*** Opening Exercise data ***

-- ==== Sys2Proof/Certificates/Slice0/Obligations.lean ====
section
/-!
DEFINITION. The statements for the provers. Each docstring names the rule of the spec that the statement formalises; where a
statement rests on a choice of the model, it names the log entry.
-/

open Sys2Proof Sys2Proof.Machine

/-! ### Encoding and decoding -/

/-- Every well-formed command survives encoding and decoding, with every operand at every value (30 R41, R42, R44, R45). -/
def Obligations.DecodeOfEncodeIsTheCommand : Prop :=
  ∀ i : Instr, i.wellFormed = true → decode i.port (encode i) = .instr i

/-- A packet that decodes is the encoding of what it decodes to, on that command's port (30 R41, R42, R44, R45). -/
def Obligations.DecodedPacketIsTheEncoding : Prop :=
  ∀ (p : Port) (k : Packet) (i : Instr), decode p k = .instr i →
    i.wellFormed = true ∧ p = i.port ∧ k = encode i

/-- 30 R44 as one step of the machine: header row, then length, then port, each failure answered ILLEGAL_COMMAND with
nothing changed and no data, else the command is performed. -/
def Obligations.StepDecodesInOrder : Prop :=
  ∀ (s : State) (p : Port) (k : Packet) (rest : List Event), s.pending = .command p k :: rest →
    (selectRow k.header = none →
      step s = .next { s with pending := rest, responses := ⟨p, .illegalCommand, []⟩ :: s.responses }) ∧
    (∀ op, selectRow k.header = some op →
      (k.operands.length ≠ operandCount op (headerA k.header) →
        step s = .next { s with pending := rest, responses := ⟨p, .illegalCommand, []⟩ :: s.responses }) ∧
      (k.operands.length = operandCount op (headerA k.header) → p ≠ op.port →
        step s = .next { s with pending := rest, responses := ⟨p, .illegalCommand, []⟩ :: s.responses }) ∧
      (k.operands.length = operandCount op (headerA k.header) → p = op.port →
        step s = exec (instrOf op k.header k.operands) { s with pending := rest }))

/-- A step runs the decoded command: nothing is added around it but that the packet leaves the pending list (20 R35). -/
def Obligations.StepRunsTheDecodedCommand : Prop :=
  ∀ (s : State) (p : Port) (k : Packet) (rest : List Event) (i : Instr), s.pending = .command p k :: rest →
    decode p k = .instr i → step s = exec i { s with pending := rest }

/-- 30 R46: a header that no row matches, an unknown opcode, or a reserved header bit that is not zero, is answered
ILLEGAL_COMMAND and changes nothing. -/
def Obligations.UnknownHeadersAreIllegal : Prop :=
  ∀ (s : State) (p : Port) (k : Packet) (rest : List Event), s.pending = .command p k :: rest →
    (selectRow k.header = none ∨ k.header.toNat / 2 ^ 24 = 0 ∨ 0x0B ≤ k.header.toNat / 2 ^ 24 ∨
      k.header.toNat / 2 ^ 22 % 4 ≠ 0 ∨ k.header.toNat / 2 ^ 16 % 16 ≠ 0) →
    step s = .next { s with pending := rest, responses := ⟨p, .illegalCommand, []⟩ :: s.responses }

/-- 30 R45: FILL_BLOCK is accepted only on the audio port, every other command only on the control port. -/
def Obligations.OnlyFillBlockComesOnTheAudioPort : Prop :=
  ∀ (p : Port) (k : Packet) (i : Instr), decode p k = .instr i →
    (p = .audio ↔ ∃ c b, i = .fillBlock c b)

/-- Words written out from the tables of 30 R42 decode to the commands they stand for. -/
def Obligations.TableWordsDecode : Prop :=
  decode .control ⟨0x01000000#32, [5#32, 1#32]⟩ = .instr (.buildTable 5#32 1#32) ∧
  decode .control ⟨0x06300002#32, [0x45#32, 0x51#32]⟩ = .instr (.setSequence .midi .random [0x45#32, 0x51#32]) ∧
  decode .audio ⟨0x07000002#32, [4#32]⟩ = .instr (.fillBlock 2#16 4#32) ∧
  decode .control ⟨0x0A000000#32, [1#32]⟩ = .instr (.readSeq 1#32) ∧
  decode .control ⟨0x03100000#32, [0x3F800000#32]⟩ = .illegal .noHeaderRow

/-- 20 R30: a word travels as four bytes, bits 7:0 first, and a packet sent as bytes decodes as the packet. -/
def Obligations.BytesCarryWordsLittleEndian : Prop :=
  (∀ (w : Word) (j : Nat), j < 4 → ((bytesOfWord w).getD j 0#8).toNat = w.toNat / 2 ^ (8 * j) % 2 ^ 8) ∧
  (∀ (p : Port) (k : Packet), decodeBytes p k.bytes = decode p k)

/-! ### Reset and the environment -/

/-- 70 R102 for the machine's initial state: every register at the value the rule gives, no word readable, and the first
FILL_BLOCK answers silence with OK. -/
def Obligations.ResetStateHasTheResetValues : Prop :=
  State.reset.seqMode = .idle ∧ State.reset.faulted = false ∧ faultCauseCode State.reset.faultCause = 0#8 ∧
  State.reset.tblValid = false ∧ State.reset.tblSize = 0#32 ∧ State.reset.tblHarm = 0#32 ∧
  State.reset.oscIndex = 0#32 ∧ State.reset.oscDelta = 0#32 ∧ State.reset.oscAmp = 0#32 ∧ State.reset.oscFreq = 0#32 ∧
  State.reset.prepared = false ∧ State.reset.sr = 0#32 ∧ State.reset.spb = 0#32 ∧
  State.reset.tempoValid = false ∧ State.reset.spn = 0#32 ∧ State.reset.elapsed = 0#64 ∧
  State.reset.genVariant = .sequence ∧ State.reset.genBank = false ∧ State.reset.genLen = 0#16 ∧
  State.reset.genCursor = 0#16 ∧
  (∀ i, memRead State.reset.tbl i = none ∧ memRead State.reset.seq0 i = none ∧ memRead State.reset.seq1 i = none) ∧
  (∀ (c : BitVec 16) (b : Word), 1 ≤ c.toNat → c.toNat ≤ State.reset.params.channelsMax →
    b.toNat ≤ State.reset.params.blockMax →
    exec (.fillBlock c b) State.reset = .next { State.reset with
      responses := [⟨.audio, .ok, List.replicate (c.toNat * b.toNat) 0#32⟩] })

*** Closing Exercise data ***

→ **Exercise description**
Starting at the first line of the listing, retype every line up to and including the one with "decode p k = .instr i → step".

→ **Response**
-- ==== Sys2Proof/Certificates/Slice0/Obligations.lean ====
section
/-!
DEFINITION. The statements for the provers. Each docstring names the rule of the spec that the statement formalises; where a
statement rests on a choice of the model, it names the log entry.
-/

open Sys2Proof Sys2Proof.Machine

/-! ### Encoding and decoding -/

/-- Every well-formed command survives encoding and decoding, with every operand at every value (30 R41, R42, R44, R45). -/
def Obligations.DecodeOfEncodeIsTheCommand : Prop :=
  ∀ i : Instr, i.wellFormed = true → decode i.port (encode i) = .instr i

/-- A packet that decodes is the encoding of what it decodes to, on that command's port (30 R41, R42, R44, R45). -/
def Obligations.DecodedPacketIsTheEncoding : Prop :=
  ∀ (p : Port) (k : Packet) (i : Instr), decode p k = .instr i →
    i.wellFormed = true ∧ p = i.port ∧ k = encode i

/-- 30 R44 as one step of the machine: header row, then length, then port, each failure answered ILLEGAL_COMMAND with
nothing changed and no data, else the command is performed. -/
def Obligations.StepDecodesInOrder : Prop :=
  ∀ (s : State) (p : Port) (k : Packet) (rest : List Event), s.pending = .command p k :: rest →
    (selectRow k.header = none →
      step s = .next { s with pending := rest, responses := ⟨p, .illegalCommand, []⟩ :: s.responses }) ∧
    (∀ op, selectRow k.header = some op →
      (k.operands.length ≠ operandCount op (headerA k.header) →
        step s = .next { s with pending := rest, responses := ⟨p, .illegalCommand, []⟩ :: s.responses }) ∧
      (k.operands.length = operandCount op (headerA k.header) → p ≠ op.port →
        step s = .next { s with pending := rest, responses := ⟨p, .illegalCommand, []⟩ :: s.responses }) ∧
      (k.operands.length = operandCount op (headerA k.header) → p = op.port →
        step s = exec (instrOf op k.header k.operands) { s with pending := rest }))

/-- A step runs the decoded command: nothing is added around it but that the packet leaves the pending list (20 R35). -/
def Obligations.StepRunsTheDecodedCommand : Prop :=
  ∀ (s : State) (p : Port) (k : Packet) (rest : List Event) (i : Instr), s.pending = .command p k :: rest →
    decode p k = .instr i → step s = exec i { s with pending := rest }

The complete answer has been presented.